Data about the occurrence in donkey milk of DNA of the other abortifacient Apicomplexan protozoa considered in this study are lacking. To the best of our knowledge, this is the first report on the occurrence of N. caninum DNA in donkey milk. In chronically infected hosts, N. caninum may reactivate during pregnancy, and the consequent parasitemia may allow transplacental infection [66]. The endogenous cycle, reported as probably not able to maintain the parasite in dogs, is considered as the preeminent route of infection in cows [67], and it has been recently observed also in ewes [68]. Furthermore, a vertical post-natal transmission via milk was reported in a murine model [69,70], in 1 out of 51 puppies [69] and in cattle [71]. The presence of N. caninum DNA was demonstrated in cow milk, also [72]. The possible oral infection via colostrum was firstly demonstrated in experimentally infected calves within a few hours from the birth [73], and then confirmed in calves aged up to one week administered with colostrum added with tachyzoites, but not with milk or colostrum taken from naturally infected dams. For this reason, colostrum and milk were not considered as an important natural route for the transmission of N. caninum in cattle so far [74]. Anyway, the finding of N. caninum DNA in blood and milk of 4 out of the 22 samples drawn one month after parturition would suggest at least a possible occurrence of an endogenous cycle also in donkeys, with a recurrent parasitemia during pregnancy.

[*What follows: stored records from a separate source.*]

/-- A packet that has come to its cluster arrives there. -/
theorem mortarHop_arrives (hd : clusterOk s.turn.unit = true) (hk : s.turn.sub < 15)
    (hhead : find (s.cluster s.turn.unit).router.inp s.turn.sub [] = p :: rest) (hdst : p.dst = [x]) (hx : x = s.turn.unit)
    (hown : s.absorb p.body = none) :
    ∃ t, Goes s .mortarHop t ∧ Unmoved s t ∧ find (t.cluster s.turn.unit).router.inp s.turn.sub [] = rest
      ∧ (t.cluster s.turn.unit).arrived = (s.cluster s.turn.unit).arrived ++ [p] := by
  subst hx
  have hp : { p with dst := [s.turn.unit] } = p := by rw [← hdst]
  have hgo := goes_mortarHop_in hd hk
  rw [State.hopIn_one hhead hdst (mortarOut_self _) le_rfl (.inl rfl), if_pos rfl, State.atLocal,
    State.absorb_stopGo_modRouter s hown, hp] at hgo
  refine ⟨_, hgo, ?_, by simp, ?_⟩
  · exact (s.unmoved_modRouter _ _).trans (State.unmoved_stopGo _ _ _)
  · simp only [State.cluster_modCluster_same, State.arrived_stopGo]
    rw [s.cluster_modRouter_keeps Cluster.arrived fun _ => rfl]

/-- A packet for another cluster enters the outgoing queue of its ring. -/
theorem mortarHop_turns (hd : clusterOk s.turn.unit = true) (hk : s.turn.sub < 15)
    (hhead : find (s.cluster s.turn.unit).router.inp s.turn.sub [] = p :: rest) (hdst : p.dst = [x]) {o : Nat}
    (hout : o = mortarOut s.turn.unit x) (ho : o < 4)
    (hadmits : (s.cluster s.turn.unit).router.admits (s.turn.sub / 3) o (s.turn.sub % 3) = true) :
    ∃ t, Goes s .mortarHop t ∧ Unmoved s t ∧ find (t.cluster s.turn.unit).router.inp s.turn.sub [] = rest
      ∧ find (t.cluster s.turn.unit).router.out (o * 3 + s.turn.sub % 3) []
        = find (s.cluster s.turn.unit).router.out (o * 3 + s.turn.sub % 3) [] ++ [p] := by
  have hgo := goes_mortarHop_in hd hk
  rw [State.hopIn_one hhead hdst hout.symm ho.le (.inr hadmits)] at hgo
  simp only [if_neg (Nat.ne_of_lt ho)] at hgo
  refine ⟨_, hgo, ?_, by simp, by simp⟩
  exact ((s.unmoved_modRouter _ _).trans (State.unmoved_stopGo _ _ _)).trans (State.unmoved_modRouter _ _ _)

/-! ## An output link sends (R78, R81) -/

/-- What a packet that passes an output changes: the routes held there, and of the packet at most that it claims none. -/
theorem Router.pass_spec (r : Router) (o : Nat) (p : Packet) :
    (r.pass o p).1.out = r.out ∧ (r.pass o p).1.inp = r.inp
      ∧ (r.pass o p).2 = { p with unheld := (r.pass o p).2.unheld }
      ∧ ((∀ id, p.body ≠ .openRoute id) → (r.pass o p).2 = p) := by
  unfold Router.pass
  dsimp only
  split
  case h_1 id hbody =>
    split_ifs
    · exact ⟨rfl, rfl, rfl, fun _ => rfl⟩
    · exact ⟨rfl, rfl, rfl, fun h => absurd hbody (h id)⟩
    · exact ⟨rfl, rfl, rfl, fun _ => rfl⟩
  case h_2 => exact ⟨rfl, rfl, rfl, fun _ => rfl⟩
  case h_3 => exact ⟨rfl, rfl, rfl, fun _ => rfl⟩

/-- A link of a cluster leads to another one. -/
theorem mortarNext_ne {d : Nat} (hd : clusterOk d = true) (o : Nat) : mortarNext d o ≠ d := by
  obtain ⟨hlow, hx⟩ : d < 2048 ∧ d % 64 < 48 := by simpa [clusterOk] using hd
  unfold mortarNext clusterX clusterY
  dsimp only
  split <;> omega

theorem mortarHop_sends {o c : Nat} (hd : clusterOk s.turn.unit = true) (ho : o < 4) (hk : s.turn.sub = 15 + o)
    (hclass : s.linkClass s.turn.unit o = some c) (hnext : (s.cluster s.turn.unit).router.nextOut o c = some p) :
    ∃ t q, Goes s .mortarHop t ∧ Unmoved s t
      ∧ find (t.cluster (mortarNext s.turn.unit o)).router.inp (mortarOpp o * 3 + c) []
        = find (s.cluster (mortarNext s.turn.unit o)).router.inp (mortarOpp o * 3 + c) [] ++ [q]
      ∧ q = { p with unheld := q.unheld } ∧ ((∀ id, p.body ≠ .openRoute id) → q = p)
      ∧ find (t.cluster s.turn.unit).router.out (o * 3 + c) []
        = (find (s.cluster s.turn.unit).router.out (o * 3 + c) []).filter (· != p) := by
  have hgo := goes_mortarHop_out hd ho hk
  have hne := mortarNext_ne hd o
  simp only [State.hopOut, hclass, hnext] at hgo
  generalize hr : ({ (s.cluster s.turn.unit).router with
    out := put (s.cluster s.turn.unit).router.out (o * 3 + c)
      ((find (s.cluster s.turn.unit).router.out (o * 3 + c) []).filter (· != p))
    last := put (s.cluster s.turn.unit).router.last o c } : Router) = r at hgo
  obtain ⟨hout, -, hq, hsame⟩ := r.pass_spec o p
  refine ⟨_, (r.pass o p).2, hgo, ?_, ?_, hq, hsame, ?_⟩
  · exact ((s.unmoved_modRouter _ _).trans (State.unmoved_modRouter _ _ _)).trans (State.unmoved_stopGo _ _ _)
  · simp [State.modRouter, State.cluster_modCluster, hne]
  · simp [State.modRouter, State.cluster_modCluster, hne.symm, hout, congrArg Router.out hr.symm]

end Hops

end Sys2Proof.Machine
end

section
/-!
SUPPORT. The Xanol router and its links (12 R264-R271): a router's inputs, what leaves by a port, replays and training, ageing.
-/

namespace Sys2Proof.Machine

/-! ## Ports and inputs after a change -/

section Ports
variable (s : State)

/-- What a change of a port does not touch of any port stays as it was. -/
theorem State.port_modPort_keeps {β : Type} (g : Port → β) {f : Port → Port} (hf : ∀ h, g (f h) = g h) (n m : Nat) :
    g ((s.modPort n f).port m) = g (s.port m) := by
  rw [State.port_modPort]
  split_ifs with h
  · rw [h]; exact hf _
  · rfl

theorem State.unmoved_modPort (n : Nat) (f : Port → Port) : Unmoved s (s.modPort n f) := ⟨rfl, rfl, rfl⟩

theorem State.unmoved_setInput (i : Nat) (ps : List PodPacket) : Unmoved s (s.setInput i ps) := by
  unfold State.setInput; split_ifs <;> exact ⟨rfl, rfl, rfl⟩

The prevalence rate of blood piroplasm DNA (33%) matches perfectly with a previous investigation from the same breeding [32], and the negative results for piroplasm DNA in donkey milk confirms the lack of reports dealing with the excretion of T. equi DNA via milk. Data about the trans-mammary transmission of piroplasms are scant. This route has been ruled out in puppies born from a bitch chronically infected by Babesia gibsoni [75], while this possibility was not excluded in a dog litter found infected by Babesia canis [76]. Colostrum samples from a cow herd endemic for Theileria orientalis scored positive by qPCR. However, all calves administered with colostrum tested PCR negative and only one among them appeared antibody positive, suggesting colostrum transfer as a possible mode of infection [77].
4. Materials and Methods 4.1. Animals and Sampling
A total of 146 blood and raw milk samples (73 and 73, respectively), drawn at the same moment from 33 lactating jennies were used for DNA extraction. The subjects, aged from 4 to 18 years, were semi-extensively reared in a dairy donkey farm near Scarlino (42_ 530 52.59 N 10_ 470 05.52 E, WGS84), Tuscany, Central Italy. The farm produces pasteurized milk for human consumption according to European Union (EU) Regulation 853/2004 [5], and total bacterial count for Enterobacteriaceae, Escherichia coli, Salmonella spp., Listeria monocytogens and Staphylococcus spp. is routinely achieved to certify milk safety. All the selected jennies had been living on the farm for many years. Repellent as well as insecticide and other antiparasitic treatment had not been administered to any animal in the 12 months prior to the beginning of this study. No dogs neither cats were present on the farm.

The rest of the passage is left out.